A type of autism that includes epilepsy can potentially be treated with a common nutritional supplement, say an international team of researchers led by scientists at the University of California (UC), San Diego and the Yale University schools of medicine.
Approximately 25 percent of patients with autism also have epilepsy. Researchers analyzed the characteristics of the genome that makes proteins and examined cultural neural stem cells from patients.
The research team studied two closely related families whose children had autism spectrum disorder. The children had a history of abnormal electric brain wave activity or seizures.
The scientists observed that the children behaved normally when branched chain amino acids (BCAAs) were present, suggesting that nutritional supplements may help autistic people with epilepsy.
UC San Diego and Yale scientists used a technique called exome sequencing to determine that a gene mutation in some people with autism causes an acceleration in the metabolism of these amino acids. BCAAS are acquired through foods and are not produced by the human body. Human beings can turn off the metabolism of these amino acids during times of starvation, but researchers have found that some people with autism lack this ability.
“It was very surprising to find mutations in a potentially treatable metabolic pathway specific for autism,” said senior author Joseph G. Gleeson, MD, professor in the UCSD Department of Neurosciences and Howard Hughes Medical Institute investigator. “What was most exciting was that the potential treatment is obvious and simple. Just give affected patients the naturally occurring amino acids their bodies lack.”
The scientists reported that they could correct BCAA levels in the study participants by giving them a specific dosage of a nutritional supplement that can be purchased at a health food store. The supplement did not cause any ill effects. Gleeson said the next step in the research is to determine if the supplement helps reduce the symptoms of epilepsy and/or autism in humans.
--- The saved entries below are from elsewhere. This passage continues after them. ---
-- ==== Sys2Proof/Laws/PerInstr.lean ====
section
/-! SUPPORT. Laws made per instruction. Family EncodingMatchesTable: the encoder's word has the fixed bits its row of spec/opcode_table.json gives. -/

namespace Sys2Proof.Laws.EncodingMatchesTable

/-- The row's "mask": which bits are fixed. -/
def rowMask : Instr → Word
  | .cls => 0xFFFF
  | .ret => 0xFFFF
  | .sys _ => 0xF000
  | .jp _ => 0xF000
  | .call _ => 0xF000
  | .seImm _ _ => 0xF000
  | .sneImm _ _ => 0xF000
  | .seReg _ _ => 0xF00F
  | .ldImm _ _ => 0xF000
  | .addImm _ _ => 0xF000
  | .movReg _ _ => 0xF00F
  | .orReg _ _ => 0xF00F
  | .andReg _ _ => 0xF00F
  | .xorReg _ _ => 0xF00F
  | .addReg _ _ => 0xF00F
  | .subReg _ _ => 0xF00F
  | .shrReg _ _ => 0xF00F
  | .subnReg _ _ => 0xF00F
  | .shlReg _ _ => 0xF00F
  | .sneReg _ _ => 0xF00F
  | .ldI _ => 0xF000
  | .jpV0 _ => 0xF000
  | .rnd _ _ => 0xF000
  | .drw _ _ _ => 0xF000
  | .skp _ => 0xF0FF
  | .sknp _ => 0xF0FF
  | .ldXDt _ => 0xF0FF
  | .ldXK _ => 0xF0FF
  | .ldDtX _ => 0xF0FF
  | .ldStX _ => 0xF0FF
  | .addIX _ => 0xF0FF
  | .ldFX _ => 0xF0FF
  | .ldBX _ => 0xF0FF
  | .ldMemX _ => 0xF0FF
  | .ldXMem _ => 0xF0FF
  | .halt => 0xF0FF

/-- The row's "match": the values of the fixed bits. -/
def rowMatch : Instr → Word
  | .cls => 0x00E0
  | .ret => 0x00EE
  | .sys _ => 0x0000
  | .jp _ => 0x1000
  | .call _ => 0x2000
  | .seImm _ _ => 0x3000
  | .sneImm _ _ => 0x4000
  | .seReg _ _ => 0x5000
  | .ldImm _ _ => 0x6000
  | .addImm _ _ => 0x7000
  | .movReg _ _ => 0x8000
  | .orReg _ _ => 0x8001
  | .andReg _ _ => 0x8002
  | .xorReg _ _ => 0x8003
  | .addReg _ _ => 0x8004
  | .subReg _ _ => 0x8005
  | .shrReg _ _ => 0x8006
  | .subnReg _ _ => 0x8007
  | .shlReg _ _ => 0x800E
  | .sneReg _ _ => 0x9000
  | .ldI _ => 0xA000
  | .jpV0 _ => 0xB000
  | .rnd _ _ => 0xC000
  | .drw _ _ _ => 0xD000
  | .skp _ => 0xE09E
  | .sknp _ => 0xE0A1
  | .ldXDt _ => 0xF007
  | .ldXK _ => 0xF00A
  | .ldDtX _ => 0xF015
  | .ldStX _ => 0xF018
  | .addIX _ => 0xF01E
  | .ldFX _ => 0xF029
  | .ldBX _ => 0xF033
  | .ldMemX _ => 0xF055
  | .ldXMem _ => 0xF065
  | .halt => 0xF0FF

/-- The encoder's word agrees with the instruction's row on every fixed bit. -/
def Statement (i : Instr) : Prop := encode i &&& rowMask i = rowMatch i

/-! The fixed bits of each layout. -/

theorem and_nibble_ones (c : Nibble) : c &&& 15#4 = c := BitVec.and_allOnes

theorem and_byte_ones (b : Byte) : b &&& 255#8 = b := BitVec.and_allOnes

theorem layoutFA_fixed (c : Nibble) (nnn : Addr12) : layoutFA c nnn &&& 0xF000#16 = layoutFA c 0 := by
  rw [show 0xF000#16 = layoutFA 0xF#4 0#12 by decide, layoutFA, layoutFA, layoutFA, BitVec.and_append]
  simp [and_nibble_ones]

theorem layoutFXI_fixed (c : Nibble) (x : Reg) (nn : Byte) : layoutFXI c x nn &&& 0xF000#16 = layoutFXI c 0 0 := by
  rw [show 0xF000#16 = layoutFXI 0xF#4 0 0 by decide, layoutFXI, layoutFXI, layoutFXI, BitVec.and_append, BitVec.and_append]
  simp [and_nibble_ones, regBits]

theorem layoutFX_fixed (c : Nibble) (x : Reg) (nn : Byte) : layoutFXI c x nn &&& 0xF0FF#16 = layoutFXI c 0 nn := by
  rw [show 0xF0FF#16 = layoutFXI 0xF#4 0 0xFF#8 by decide, layoutFXI, layoutFXI, layoutFXI, BitVec.and_append, BitVec.and_append]
  simp [and_nibble_ones, and_byte_ones, regBits]

theorem layoutFXY_fixed (c : Nibble) (x y : Reg) (n : Nibble) : layoutFXYN c x y n &&& 0xF00F#16 = layoutFXYN c 0 0 n := by
  rw [show 0xF00F#16 = layoutFXYN 0xF#4 0 0 0xF#4 by decide, layoutFXYN, layoutFXYN, layoutFXYN, BitVec.and_append,
    BitVec.and_append, BitVec.and_append]
  simp [and_nibble_ones, regBits]

theorem layoutFXYN_fixed (c : Nibble) (x y : Reg) (n : Nibble) : layoutFXYN c x y n &&& 0xF000#16 = layoutFXYN c 0 0 0 := by
  rw [show 0xF000#16 = layoutFXYN 0xF#4 0 0 0#4 by decide, layoutFXYN, layoutFXYN, layoutFXYN, BitVec.and_append,
    BitVec.and_append, BitVec.and_append]
  simp [and_nibble_ones, regBits]

/-! One lemma per constructor. -/

theorem cls : Statement .cls := by unfold Statement; decide
theorem ret : Statement .ret := by unfold Statement; decide
theorem sys (nnn : Addr12) : Statement (.sys nnn) := (layoutFA_fixed 0x0#4 nnn).trans rfl
theorem jp (nnn : Addr12) : Statement (.jp nnn) := (layoutFA_fixed 0x1#4 nnn).trans rfl
theorem call (nnn : Addr12) : Statement (.call nnn) := (layoutFA_fixed 0x2#4 nnn).trans rfl
theorem seImm (x : Reg) (nn : Byte) : Statement (.seImm x nn) := (layoutFXI_fixed 0x3#4 x nn).trans rfl
theorem sneImm (x : Reg) (nn : Byte) : Statement (.sneImm x nn) := (layoutFXI_fixed 0x4#4 x nn).trans rfl
theorem seReg (x y : Reg) : Statement (.seReg x y) := (layoutFXY_fixed 0x5#4 x y 0x0#4).trans rfl
theorem ldImm (x : Reg) (nn : Byte) : Statement (.ldImm x nn) := (layoutFXI_fixed 0x6#4 x nn).trans rfl
theorem addImm (x : Reg) (nn : Byte) : Statement (.addImm x nn) := (layoutFXI_fixed 0x7#4 x nn).trans rfl
theorem movReg (x y : Reg) : Statement (.movReg x y) := (layoutFXY_fixed 0x8#4 x y 0x0#4).trans rfl
theorem orReg (x y : Reg) : Statement (.orReg x y) := (layoutFXY_fixed 0x8#4 x y 0x1#4).trans rfl
theorem andReg (x y : Reg) : Statement (.andReg x y) := (layoutFXY_fixed 0x8#4 x y 0x2#4).trans rfl
theorem xorReg (x y : Reg) : Statement (.xorReg x y) := (layoutFXY_fixed 0x8#4 x y 0x3#4).trans rfl
theorem addReg (x y : Reg) : Statement (.addReg x y) := (layoutFXY_fixed 0x8#4 x y 0x4#4).trans rfl
theorem subReg (x y : Reg) : Statement (.subReg x y) := (layoutFXY_fixed 0x8#4 x y 0x5#4).trans rfl
theorem shrReg (x y : Reg) : Statement (.shrReg x y) := (layoutFXY_fixed 0x8#4 x y 0x6#4).trans rfl
theorem subnReg (x y : Reg) : Statement (.subnReg x y) := (layoutFXY_fixed 0x8#4 x y 0x7#4).trans rfl
theorem shlReg (x y : Reg) : Statement (.shlReg x y) := (layoutFXY_fixed 0x8#4 x y 0xE#4).trans rfl
theorem sneReg (x y : Reg) : Statement (.sneReg x y) := (layoutFXY_fixed 0x9#4 x y 0x0#4).trans rfl
theorem ldI (nnn : Addr12) : Statement (.ldI nnn) := (layoutFA_fixed 0xA#4 nnn).trans rfl
theorem jpV0 (nnn : Addr12) : Statement (.jpV0 nnn) := (layoutFA_fixed 0xB#4 nnn).trans rfl
theorem rnd (x : Reg) (nn : Byte) : Statement (.rnd x nn) := (layoutFXI_fixed 0xC#4 x nn).trans rfl
theorem drw (x y : Reg) (n : Nibble) : Statement (.drw x y n) := (layoutFXYN_fixed 0xD#4 x y n).trans rfl
theorem skp (x : Reg) : Statement (.skp x) := (layoutFX_fixed 0xE#4 x 0x9E#8).trans rfl
theorem sknp (x : Reg) : Statement (.sknp x) := (layoutFX_fixed 0xE#4 x 0xA1#8).trans rfl
theorem ldXDt (x : Reg) : Statement (.ldXDt x) := (layoutFX_fixed 0xF#4 x 0x07#8).trans rfl
theorem ldXK (x : Reg) : Statement (.ldXK x) := (layoutFX_fixed 0xF#4 x 0x0A#8).trans rfl
theorem ldDtX (x : Reg) : Statement (.ldDtX x) := (layoutFX_fixed 0xF#4 x 0x15#8).trans rfl
theorem ldStX (x : Reg) : Statement (.ldStX x) := (layoutFX_fixed 0xF#4 x 0x18#8).trans rfl
theorem addIX (x : Reg) : Statement (.addIX x) := (layoutFX_fixed 0xF#4 x 0x1E#8).trans rfl
theorem ldFX (x : Reg) : Statement (.ldFX x) := (layoutFX_fixed 0xF#4 x 0x29#8).trans rfl
theorem ldBX (x : Reg) : Statement (.ldBX x) := (layoutFX_fixed 0xF#4 x 0x33#8).trans rfl
theorem ldMemX (x : Reg) : Statement (.ldMemX x) := (layoutFX_fixed 0xF#4 x 0x55#8).trans rfl
theorem ldXMem (x : Reg) : Statement (.ldXMem x) := (layoutFX_fixed 0xF#4 x 0x65#8).trans rfl
theorem halt : Statement .halt := by unfold Statement; decide

end Sys2Proof.Laws.EncodingMatchesTable
end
“We think this work will establish a basis for future screening of all patients with autism and/or epilepsy for this or related genetic mutations, which could be an early predictor of the disease,” he said. “What we don’t know is how many patients with autism and/or epilepsy have mutations in this gene and could benefit from treatment, but we think it is an extremely rare condition.”
The research findings appear in the September 6, 2012 issue of Science.